NASA's Mars Reconnaissance Orbiter has transmitted further measurements of curious seasonal marks on the surface of Mars. They could be the most compelling evidence yet of flowing water existing on the Red Planet in the present day.
The features themselves are called recurring slope lineae (RSL) and take the form of dark finger-like lines progressing down the Martian slopes. The flows are not found all around the planet, and only seem to occur during the hotter seasons. It has also been observed that the features are more prevalent some years than they are in others, and this in turn makes them more difficult to predict and sample.
The observations sent back by the orbiter show seasonal variations in iron minerals on slopes where RSL appear. Researchers such as Lujendra Ojha, a graduate student at the Georgia Institute of Technology, Atlanta, are currently searching for minerals left in the wake of these RSLs via spectral analysis, in an attempt to further understand the features.
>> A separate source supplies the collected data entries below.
/-- The transmitters go on or off. With an optical module SB_TX drives transmit-disable: low while they are on, released (1) while they are off (R33, R55, R486). -/
def State.setTx (s : State) (p : Port) (on : Bool) : State :=
  if (s.trunk p).txOn = on then s
  else
    let s := s.setTrunk p { s.trunk p with txOn := on }
    if s.optical p then s.emit (.pin (sbTxBall p) (b2n (!on))) else s

/-- A beacon starts or stops (R56): a square wave of 161.13 MHz on L0 of a copper medium, continuous light of a module with its transmitter enabled. -/
def State.beaconOut (s : State) (p : Port) (on : Bool) : State :=
  if s.optical p then (if on then s.setTx p true else s).emit (.bay (Port.idx p) "trunk: continuous light" [b2n on])
  else s.emit (.bay (Port.idx p) "trunk: beacon on a pair" [b2n on, s.pairOf p 0])

/-! ### Walking through the states of R39 -/

/-- The port leaves its bring-up behind: no partner page, no selection, no training, no beacon; a snapshot serves the bring-up after a wake only (R42). -/
def State.clearBringUp (s : State) (p : Port) : State :=
  let s := if s.pst p = stBeacon then s.beaconOut p false else s
  let t := s.trunk p
  let s := s.setTrunk p { t with partner := none, sel := none, training := 0, trained := 0, p1Try := false, failWait := false, sbSeen := false, readyLanes := 0, isP1200 := false, serial := 0, beyond := 0, assigned := false, medium := 0, autoWin := false, snap := none }
  let s := s.setTrk p TRK.PORT_STAT_mode 0
  let s := s.setTrk p TRK.PORT_STAT_tx_lanes 0
  let s := s.setTrk p TRK.PORT_STAT_rx_lanes 0
  let s := (s.setTrk p TRK.LANE_STAT_flags_l0 0).setTrk p TRK.LANE_STAT_flags_l1 0
  s.setTrk p TRK.PORT_STAT_partner_allow 0

/-- The port is off: DISABLED, with its transmitters off. -/
def State.enterDisabled (s : State) (p : Port) : State := ((s.setTx p false).clearBringUp p).setPst p stDisabled

/-- Step 1 of R39: the port enters DETECT; a medium set outright is resolved at once, `auto` opens the window of R34. With media 5–7 it stays in
DISABLED and raises cfg_err (R61). -/
def State.enterDetect (s : State) (p : Port) : State :=
  let m := s.trkF p TRK.PORT_CFG_media
  let hold := s.on (Pg.trk p) TRK.PORT_CTL_hold_down
  if 5 ≤ m then (s.enterDisabled p).raise (Pg.trk p) TRK.ev_cfg_err
  else
    let s := if hold || m != (s.trunk p).medium then s.setTx p false else s
    let s := (s.clearBringUp p).setPst p stDetect
    if hold then s else (s.setTrunk p { s.trunk p with medium := m, autoWin := m = 0 }).setTx p true

/-- The port may leave DETECT: a medium is resolved and, on Type-C, attach and orientation are settled (R39 steps 2 and 3). -/
def State.mayNegotiate (s : State) (p : Port) : Bool :=
  s.pst p = stDetect && (s.trunk p).medium != 0 && !s.on (Pg.trk p) TRK.PORT_CTL_hold_down &&
    ((s.trunk p).medium != 3 || s.on (Pg.trk p) TRK.TTC_STAT_attached)

/-- The mode at which in-band negotiation trains (R39 step 5a): the lowest qualifying G mode of the medium set. -/
def State.inbandMode (s : State) (p : Port) : Nat :=
  let m := s.pageModes p
  if bitOf m 1 = 1 then mdG0 else if bitOf m 2 = 1 then mdG1 else if bitOf m 3 = 1 then mdG2 else 0

/-- Step 9c of R39: train_fail, the marks cleared, the 1 s wait. -/
def State.trainFail (s : State) (p : Port) : State :=
  let s := s.setPst p stNegotiate
  let s := s.setTrunk p { s.trunk p with failWait := true, p1Try := false, training := 0, sel := none }
  let s := s.setTrk p TRK.PORT_STAT_failed 0
  let s := s.bump (Pg.trk p) TRK.LINK_CNT_train_fails 1
  s.raise (Pg.trk p) TRK.ev_train_fail

/-- Step 9b of R39: the P1 attempt, where P1 is allowed and not marked failed, else step 9c. -/
def State.p1Start (s : State) (p : Port) : State :=
  if bitOf (s.pageModes p) 0 = 1 then
    let s := s.setPst p stNegotiate
    (s.setTrunk p { s.trunk p with p1Try := true, training := mdP1, sel := none }).emit (.training p 4 [])
  else s.trainFail p

/-- Step 5a of R39: in-band negotiation at the lowest qualifying mode, carrying the hop page in training frames. -/
def State.goInband (s : State) (p : Port) : State :=
  let s := s.setTrk p TRK.PORT_STAT_inband 1
  let s := s.setTrunk p { s.trunk p with inbandDue := false }
  let m := s.inbandMode p
  if m = 0 then s.p1Start p
  else ((s.setTrunk p { s.trunk p with training := m }).eqPreset p m).emit (.training p 1 ((s.pageBytes p).flatMap (leBytes 1)))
Unfortunately there were no elements of the spectral analysis which pointed to the presence of water or salts in RSL, but revealed instead a higher than normal concentration of ferric and ferrous minerals.
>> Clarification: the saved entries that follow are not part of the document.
/-! ### Delayed-read slots (R189–R192) -/

/-- SLOT_DATA.state codes. -/
def slFree : Nat := 0
def slPending : Nat := 1
def slReady : Nat := 2

def State.dslot (s : State) (n : Nat) : Slot := (Tab.find n s.xbr.slots).getD {}

def State.setDslot (s : State) (n : Nat) (x : Slot) : State := { s with xbr := { s.xbr with slots := Tab.put n x s.xbr.slots } }

/-- The lowest FREE slot. -/
def State.freeSlot (s : State) : Option Nat := (List.range 64).find? (fun n => (s.dslot n).state = slFree)

/-- A slot becomes FREE; its seq stays. -/
def State.slotEnd (s : State) (n : Nat) : State := s.setDslot n { state := slFree, seq := (s.dslot n).seq }

/-- A FREE slot takes an operation: its seq counts from 1 to 1,023 and wraps to 1 (R190). -/
def State.slotTake (s : State) (n owner : Nat) (r : TReq) (be : Nat) : State :=
  s.setDslot n { state := slPending, owner := owner, seq := (s.dslot n).seq % 1023 + 1, req := r, be := be }

/-- The ticket of a slot: seq [15:6], slot [5:0] (R190). -/
def State.ticketOf (s : State) (n : Nat) : Nat := (s.dslot n).seq * 64 + n

/-- A re-issue repeats the request that a slot holds (R190). -/
def sameReq (a b : TReq) : Bool := a.op = b.op && a.addr = b.addr && a.count = b.count && a.tag = b.tag && a.vhc = b.vhc

/-- A slow target answers RETRY with a ticket and goes on in a slot (R189). -/
def State.retryTicket (s : State) (ch n : Nat) (r : TReq) : State := (s.replyT ch r stRetry (s.ticketOf n) []).bump Pg.xbr XBR.XBR_CNT3_retries 1

/-- A re-issue with a ticket (R190). -/
def State.reissueIn (s : State) (ch : Nat) (r : TReq) : State :=
  let n := r.ticket % 64
  let x := s.dslot n
  let mine := x.owner = 0 && x.seq = r.ticket / 64 && sameReq x.req r
  if x.state = slReady && mine then (s.slotEnd n).replyT ch r x.st 0 (if x.st = stSC then x.data else [])
  else if x.state = slPending && mine then s.retryTicket ch n r
  else
    let s := s.erlLog 0x08 r
    let s := (s.bump Pg.xbr XBR.XBR_CNT1_tkt_stale 1).raise Pg.xbr XBR.ev_tkt_stale
    s.replyT ch r stCA 0 []

/-- The operation in a slot has ended: the slot becomes READY (R190). -/
def State.slotReady (s : State) (n : Nat) : State :=
  let x := s.dslot n
  if x.state = slPending && x.done then s.setDslot n { x with state := slReady } else s

def execDelayedOpComplete (n : Fin 64) (s : State) : Host.Outcome State Fault Refusal := s.run (fun s => s.slotReady n.val)

/-- The discard timer of a READY slot (R191). -/
def State.slotDiscard (s : State) (n : Nat) : State :=
  let x := s.dslot n
  if x.state = slReady then
    (((s.slotEnd n).erlLog 0x09 x.req).bump Pg.xbr XBR.XBR_CNT2_discards 1).raise Pg.xbr XBR.ev_slot_discard
  else s

def execSlotDiscardExpiry (n : Fin 64) (s : State) : Host.Outcome State Fault Refusal := s.run (fun s => s.slotDiscard n.val)

/-! ### Windows and byte lanes (R194, R195) -/

/-- A window is in use: enabled, its size from 12 to 24 (R194). -/
def State.winOn (s : State) (n : Nat) : Bool :=
  let z := s.rd Pg.pxb (PXB.WIN_CFG_size n)
  s.on Pg.pxb (PXB.WIN_CFG_en n) && 12 ≤ z && z ≤ 24

def State.winSize (s : State) (n : Nat) : Nat := 2 ^ s.rd Pg.pxb (PXB.WIN_CFG_size n)

/-- The inbound window of a trunk address; the access must end within it. -/
def State.winIn (s : State) (addr count : Nat) : Option Nat :=
  match (List.range 8).find? (fun n => s.winOn n && !s.on Pg.pxb (PXB.WIN_CFG_dir n) &&
      s.rd Pg.pxb (PXB.WIN_TLO_tbase_lo n) ≤ addr && addr < s.rd Pg.pxb (PXB.WIN_TLO_tbase_lo n) + s.winSize n) with
  | some n => if addr + count ≤ s.rd Pg.pxb (PXB.WIN_TLO_tbase_lo n) + s.winSize n then some n else none
  | none => none

/-- The outbound window of a PX address. -/
def State.winOut (s : State) (addr : Nat) : Option Nat :=
  (List.range 8).find? (fun n => s.winOn n && s.on Pg.pxb (PXB.WIN_CFG_dir n) &&
    s.rd Pg.pxb (PXB.WIN_PX_pxbase n) ≤ addr && addr < s.rd Pg.pxb (PXB.WIN_PX_pxbase n) + s.winSize n)

/-- The other side's offset of a byte (R195): the same, or with XOR 3 under data-invariant lanes. -/
def laneOff (inv : Bool) (k : Nat) : Nat := if inv then k / 4 * 4 + (3 - k % 4) else k

/-- The 16-bit transfers of an access (R195, R200): in ascending PX address. -/
def pxXfers (base : Nat) (inv : Bool) (off count : Nat) : List PxXfer :=
  let bytes := (List.range count).map (fun i => (base + laneOff inv (off + i), i))
  let lo := (bytes.map (·.1)).foldl min (base + laneOff inv off)
  let hi := (bytes.map (·.1)).foldl max 0
  let words := (List.range (hi / 2 + 1 - lo / 2)).map (fun k => 2 * (lo / 2 + k))
  let at_ := fun a => (bytes.find? (fun b => b.1 = a)).map (·.2)
  (words.map (fun w => (⟨w, at_ w, at_ (w + 1)⟩ : PxXfer))).filter (fun x => x.even.isSome || x.odd.isSome)

/-- The operation of a request that matches a window. A request from the trunk is confirmed as it came: a posted one has no tag to answer (DEDUCED, log entry 137). -/
def State.pxOpOf (s : State) (p : Port) (r : TReq) (n : Nat) : PxOp :=
  { req := r, port := p, win := n,
    xfers := pxXfers (s.rd Pg.pxb (PXB.WIN_PX_pxbase n)) (s.on Pg.pxb (PXB.WIN_CFG_lane n)) (r.addr - s.rd Pg.pxb (PXB.WIN_TLO_tbase_lo n)) r.count,
    buf := if r.op = 1 then r.data else List.replicate r.count 0 }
However, these results may not necessarily preclude the presence of water in an RSL. The area of ground covered by the spectral analysis is much greater than the relatively thin strips of land that comprise the dark flows. It has therefore been postulated that the method of analyzing the features is not entirely adequate. Another factor compromising the effectiveness of the results is that the observations are only made in afternoons, and therefore could fail to detect any morning moisture traces.
Regarding the composition of the RSLs, Ojha stated that "We still don't have a smoking gun for existence of water in RSL, although we're not sure how this process would take place without water." Despite the lack of evidence in the spectral analysis, the current leading theory on the RSLs is a flow of water beneath the surface bleeding up to cause the patterns.
"The flow of water, even briny water, anywhere on Mars today would be a major discovery, impacting our understanding of present climate change on Mars and possibly indicating potential habitats for life near the surface on modern Mars," said Richard Zurek, a project scientist for the Reconnaissance Orbiter Project.